Isaiah 31 – Those who go down to Egypt to seek help there and build their hope “on cavalry” will be in trouble. “The Egyptian is a man, not a god, his horses are flesh, not spirit” (31:3). Eventually, “Assyria will fall by a sword that is not man’s, will be devoured by a sword that is more than human” (31:8).

Isaiah 32 – Kings “reign by integrity and princes rule by law” (32:1).  They are like shelters, like “shade of a great rock in a thirsty land” (32:2). A time of happiness will come.

From Leadings: A Catholic’s Journey Through Quakerism
Part 29
Sacramental spirituality, in my estimation, is based on a better understanding of our human nature and ultimately on a better understanding of the wisdom of Scripture. It reflects the reality that we are part of the creation; that our comprehension of God is mixed up in a complex and mysterious way with the physical world that we are grounded in. We enter the dimension of spirit through physical doors. It is from behind these doors that our creator calls to us. We tap around these doors like blind men looking for him. It is our nature to tap and explore around them, God’s grace working in us. If we are responsive to his call and persist in our seeking, the doors will start to open, revealing the deep truths that lie behind them, truths that give human life its meaning. At such moments we may be tempted to relegate the doors we passed through to something not so vital, to something that blocked or obscured the truths we now see more fully or more inwardly; but the doors we pass through are an essential part of the process of discovery. The sacraments are doors like this. They are physical but not solely physical. They are vehicles of that grace from God, who invites us to come through them to him.
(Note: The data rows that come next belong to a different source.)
theorem kept_sendProbe {st0 : State} {s : State} {l : Nat} {k : Nat} {q : QTile} {j : Nat} {which : Nat} {a : Nat} (hk : Kept st0 s) : Kept st0 (sendProbe s l k q j which a) := by
  unfold sendProbe
  with_reducible repeat' first
    | assumption
    | (dsimp only)
    | refine kept_fst ?_ (by assumption)
    | apply kept_endHead
    | apply kept_sendReq
    | apply kept_setHead
    | apply kept_foldl
    | apply kept_foldl_fst
    | apply kept_getD
    | intro _
    | split
    | exact kept_pair _ (by assumption)
    | (unfold Kept; dsimp only; first | refine kept_parts ?_ | refine kept_parts_out ?_ | refine kept_parts_put ?_ | refine kept_parts_regs ?_ | refine kept_parts_filter ?_)
    | contradiction

theorem kept_streams {st0 : State} {s : State} {l : Nat} {d : List Byte} (hk : Kept st0 s) : Kept st0 (streams s l d) := by
  unfold streams
  with_reducible repeat' first
    | assumption
    | (dsimp only)
    | refine kept_fst ?_ (by assumption)
    | apply kept_leaveUndefined
    | apply kept_foldl
    | apply kept_foldl_fst
    | apply kept_getD
    | intro _
    | split
    | exact kept_pair _ (by assumption)
    | (unfold Kept; dsimp only; first | refine kept_parts ?_ | refine kept_parts_out ?_ | refine kept_parts_put ?_ | refine kept_parts_regs ?_ | refine kept_parts_filter ?_)
    | contradiction

theorem kept_usePref {st0 : State} {s : State} {l : Nat} {k : Nat} {q : QTile} (hk : Kept st0 s) : Kept st0 (usePref s l k q) := by
  unfold usePref
  with_reducible repeat' first
    | assumption
    | (dsimp only)
    | refine kept_fst ?_ (by assumption)
    | apply kept_inc
    | apply kept_foldl
    | apply kept_foldl_fst
    | apply kept_getD
    | intro _
    | split
    | exact kept_pair _ (by assumption)
    | (unfold Kept; dsimp only; first | refine kept_parts ?_ | refine kept_parts_out ?_ | refine kept_parts_put ?_ | refine kept_parts_regs ?_ | refine kept_parts_filter ?_)
    | contradiction

theorem kept_startTile {st0 : State} {s : State} {l : Nat} {k : Nat} {op : Nat} {go : State → QTile → Nat → State} (hk : Kept st0 s) (h_go : ∀ z0 z1 z2, Kept st0 z0 → Kept st0 (go z0 z1 z2)) : Kept st0 (startTile s l k op go) := by
  unfold startTile
  split
  · split
    · exact hk
    · exact hk
    · dsimp only
      apply kept_endHead
      split
      · exact kept_inc hk
      · exact hk
    · split
      · exact hk
      · exact kept_setHead (kept_inc hk)
    · split
      · exact hk
      · exact kept_setHead (kept_inc hk)
    · exact kept_sendProbe hk
    · dsimp only
      split
      · exact hk
      · have h2 : ∀ f q' d' k', Kept st0 (streams (usePref (if k = 1 then inc (launch s l k f) .idleFillTileCnt l else launch s l k f) l k' q') l d') := by
          intro f q' d' k'
          apply kept_streams
          apply kept_usePref
          split
          · exact kept_inc (kept_launch hk)
          · exact kept_launch hk
        split
        · exact h2 _ _ _ _
        · exact h_go _ _ _ (h2 _ _ _ _)
  · exact hk

theorem kept_countSat {st0 : State} {s : State} {l : Nat} {k : Nat} {d : List Byte} {n : Nat} (hk : Kept st0 s) : Kept st0 (countSat s l k d n) := by
  unfold countSat
  with_reducible repeat' first
    | assumption
    | (dsimp only)
    | refine kept_fst ?_ (by assumption)
    | apply kept_inc
    | apply kept_wrs
    | apply kept_foldl
    | apply kept_foldl_fst
    | apply kept_getD
    | intro _
    | split
    | exact kept_pair _ (by assumption)
    | (unfold Kept; dsimp only; first | refine kept_parts ?_ | refine kept_parts_out ?_ | refine kept_parts_put ?_ | refine kept_parts_regs ?_ | refine kept_parts_filter ?_)
    | contradiction

theorem kept_copyLocal {st0 : State} {d : List Byte} {y1 : Nat} {y2 : Nat} {y3 : State} (hk : Kept st0 y3) : Kept st0 (copyLocal d y1 y2 y3).1 := by
  induction y1 generalizing y2 y3 with
  | zero => unfold copyLocal; with_reducible repeat' first
    | assumption
    | (dsimp only)
    | refine kept_fst ?_ (by assumption)
    | apply kept_readMem
    | apply kept_writeMem
    | apply kept_foldl
    | apply kept_foldl_fst
    | apply kept_getD
    | intro _
    | split
    | exact kept_pair _ (by assumption)
    | (unfold Kept; dsimp only; first | refine kept_parts ?_ | refine kept_parts_out ?_ | refine kept_parts_put ?_ | refine kept_parts_regs ?_ | refine kept_parts_filter ?_)
    | contradiction
  | succ m ih => unfold copyLocal; with_reducible repeat' first
    | apply ih
    | assumption
    | (dsimp only)
    | refine kept_fst ?_ (by assumption)
    | apply kept_readMem
    | apply kept_writeMem
    | apply kept_foldl
    | apply kept_foldl_fst
    | apply kept_getD
    | intro _
    | split
    | exact kept_pair _ (by assumption)
    | (unfold Kept; dsimp only; first | refine kept_parts ?_ | refine kept_parts_out ?_ | refine kept_parts_put ?_ | refine kept_parts_regs ?_ | refine kept_parts_filter ?_)
    | contradiction

theorem kept_copySend {st0 : State} {s : State} {l : Nat} {k : Nat} {seq : Nat} {j : Nat} {dev : Nat} {d : List Byte} {done : Nat} {len : Nat} {p : Pkt} {o : Origin} (hk : Kept st0 s) : Kept st0 (copySend s l k seq j dev d done len p o) := by
  unfold copySend
  with_reducible repeat' first
    | assumption
    | (dsimp only)
    | refine kept_fst ?_ (by assumption)
    | apply kept_sendReq
    | apply kept_setRun
    | apply kept_foldl
    | apply kept_foldl_fst
    | apply kept_getD
    | intro _
    | split
    | exact kept_pair _ (by assumption)
    | (unfold Kept; dsimp only; first | refine kept_parts ?_ | refine kept_parts_out ?_ | refine kept_parts_put ?_ | refine kept_parts_regs ?_ | refine kept_parts_filter ?_)
    | contradiction

theorem kept_copyPut {st0 : State} {s : State} {l : Nat} {k : Nat} {seq : Nat} {j : Nat} {d : List Byte} {done : Nat} {b : List Byte} (hk : Kept st0 s) : Kept st0 (copyPut s l k seq j d done b) := by
  unfold copyPut
  with_reducible repeat' first
    | assumption
    | (dsimp only)
    | refine kept_fst ?_ (by assumption)
    | apply kept_copySend
    | apply kept_foldl
    | apply kept_foldl_fst
    | apply kept_getD
    | intro _
    | split
    | exact kept_pair _ (by assumption)
    | (unfold Kept; dsimp only; first | refine kept_parts ?_ | refine kept_parts_out ?_ | refine kept_parts_put ?_ | refine kept_parts_regs ?_ | refine kept_parts_filter ?_)
    | contradiction

theorem kept_copyNext {st0 : State} {s : State} {l : Nat} {k : Nat} {seq : Nat} {j : Nat} {d : List Byte} {done : Nat} (hk : Kept st0 s) : Kept st0 (copyNext s l k seq j d done) := by
  unfold copyNext
  with_reducible repeat' first
    | assumption
    | (dsimp only)
    | refine kept_fst ?_ (by assumption)
    | apply kept_setRun
    | apply kept_copySend
    | apply kept_readMem
    | apply kept_copyPut
    | apply kept_foldl
    | apply kept_foldl_fst
    | apply kept_getD
    | intro _
    | split
    | exact kept_pair _ (by assumption)
    | (unfold Kept; dsimp only; first | refine kept_parts ?_ | refine kept_parts_out ?_ | refine kept_parts_put ?_ | refine kept_parts_regs ?_ | refine kept_parts_filter ?_)
    | contradiction

theorem kept_copyGo {st0 : State} {s : State} {l : Nat} {k : Nat} {q : QTile} {j : Nat} (hk : Kept st0 s) : Kept st0 (copyGo s l k q j) := by
  unfold copyGo
  with_reducible repeat' first
    | assumption
    | (dsimp only)
    | refine kept_fst ?_ (by assumption)
    | apply kept_copyNext
    | apply kept_copyLocal
    | apply kept_setRun
    | apply kept_foldl
    | apply kept_foldl_fst
    | apply kept_getD
    | intro _
    | split
    | exact kept_pair _ (by assumption)
    | (unfold Kept; dsimp only; first | refine kept_parts ?_ | refine kept_parts_out ?_ | refine kept_parts_put ?_ | refine kept_parts_regs ?_ | refine kept_parts_filter ?_)
    | contradiction

theorem kept_copyReadResp {st0 : State} {s : State} {l : Nat} {k : Nat} {seq : Nat} {off : Nat} {len : Nat} {st : Status} {b : List Byte} (hk : Kept st0 s) : Kept st0 (copyReadResp s l k seq off len st b) := by
  unfold copyReadResp
  with_reducible repeat' first
    | assumption
    | (dsimp only)
    | refine kept_fst ?_ (by assumption)
    | apply kept_setRun
    | apply kept_copyPut
    | apply kept_writeMem
    | apply kept_copyNext
    | apply kept_foldl
    | apply kept_foldl_fst
    | apply kept_getD
    | intro _
    | split
    | exact kept_pair _ (by assumption)
    | (unfold Kept; dsimp only; first | refine kept_parts ?_ | refine kept_parts_out ?_ | refine kept_parts_put ?_ | refine kept_parts_regs ?_ | refine kept_parts_filter ?_)
    | contradiction

theorem kept_copyWriteResp {st0 : State} {s : State} {l : Nat} {k : Nat} {seq : Nat} {off : Nat} {len : Nat} {st : Status} (hk : Kept st0 s) : Kept st0 (copyWriteResp s l k seq off len st) := by
  unfold copyWriteResp
  with_reducible repeat' first
    | assumption
    | (dsimp only)
    | refine kept_fst ?_ (by assumption)
    | apply kept_setRun
    | apply kept_copyNext
    | apply kept_foldl
    | apply kept_foldl_fst
    | apply kept_getD
    | intro _
    | split
    | exact kept_pair _ (by assumption)
    | (unfold Kept; dsimp only; first | refine kept_parts ?_ | refine kept_parts_out ?_ | refine kept_parts_put ?_ | refine kept_parts_regs ?_ | refine kept_parts_filter ?_)
    | contradiction

theorem kept_probeCount {st0 : State} {s : State} {l : Nat} {which : Nat} {st : Status} {b : List Byte} (hk : Kept st0 s) : Kept st0 (probeCount s l which st b) := by
  unfold probeCount
  with_reducible repeat' first
    | assumption
    | (dsimp only)
    | refine kept_fst ?_ (by assumption)
    | apply kept_inc
    | apply kept_foldl
    | apply kept_foldl_fst
    | apply kept_getD
    | intro _
    | split
    | exact kept_pair _ (by assumption)
    | (unfold Kept; dsimp only; first | refine kept_parts ?_ | refine kept_parts_out ?_ | refine kept_parts_put ?_ | refine kept_parts_regs ?_ | refine kept_parts_filter ?_)
    | contradiction

theorem kept_probeResp {st0 : State} {s : State} {l : Nat} {k : Nat} {seq : Nat} {which : Nat} {st : Status} {b : List Byte} (hk : Kept st0 s) : Kept st0 (probeResp s l k seq which st b) := by
  unfold probeResp
  with_reducible repeat' first
    | assumption
    | (dsimp only)
    | refine kept_fst ?_ (by assumption)
    | apply kept_endHead
    | apply kept_probeCount
    | apply kept_setHead
    | apply kept_inc
    | apply kept_foldl
    | apply kept_foldl_fst
    | apply kept_getD
    | intro _
    | split
    | exact kept_pair _ (by assumption)
    | (unfold Kept; dsimp only; first | refine kept_parts ?_ | refine kept_parts_out ?_ | refine kept_parts_put ?_ | refine kept_parts_regs ?_ | refine kept_parts_filter ?_)
    | contradiction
Is it possible for us to get caught up in the outward appearances and to forget that the doors must be gone through? I think it is. This is one of the dangers sacramental spirituality entails, but it is a danger we cannot obviate by doing away with sacraments. The shepherds who understand the power behind each door must take very seriously the task of keeping the sheep from thinking that the door is the ultimate goal. It is the proper place of the prophet to badger both sheep and shepherds, to scold them and maybe even sometimes threaten them so that they remain awake and moving spiritually. Life is short, and the rewards of coming through the door are much too great to give up on people.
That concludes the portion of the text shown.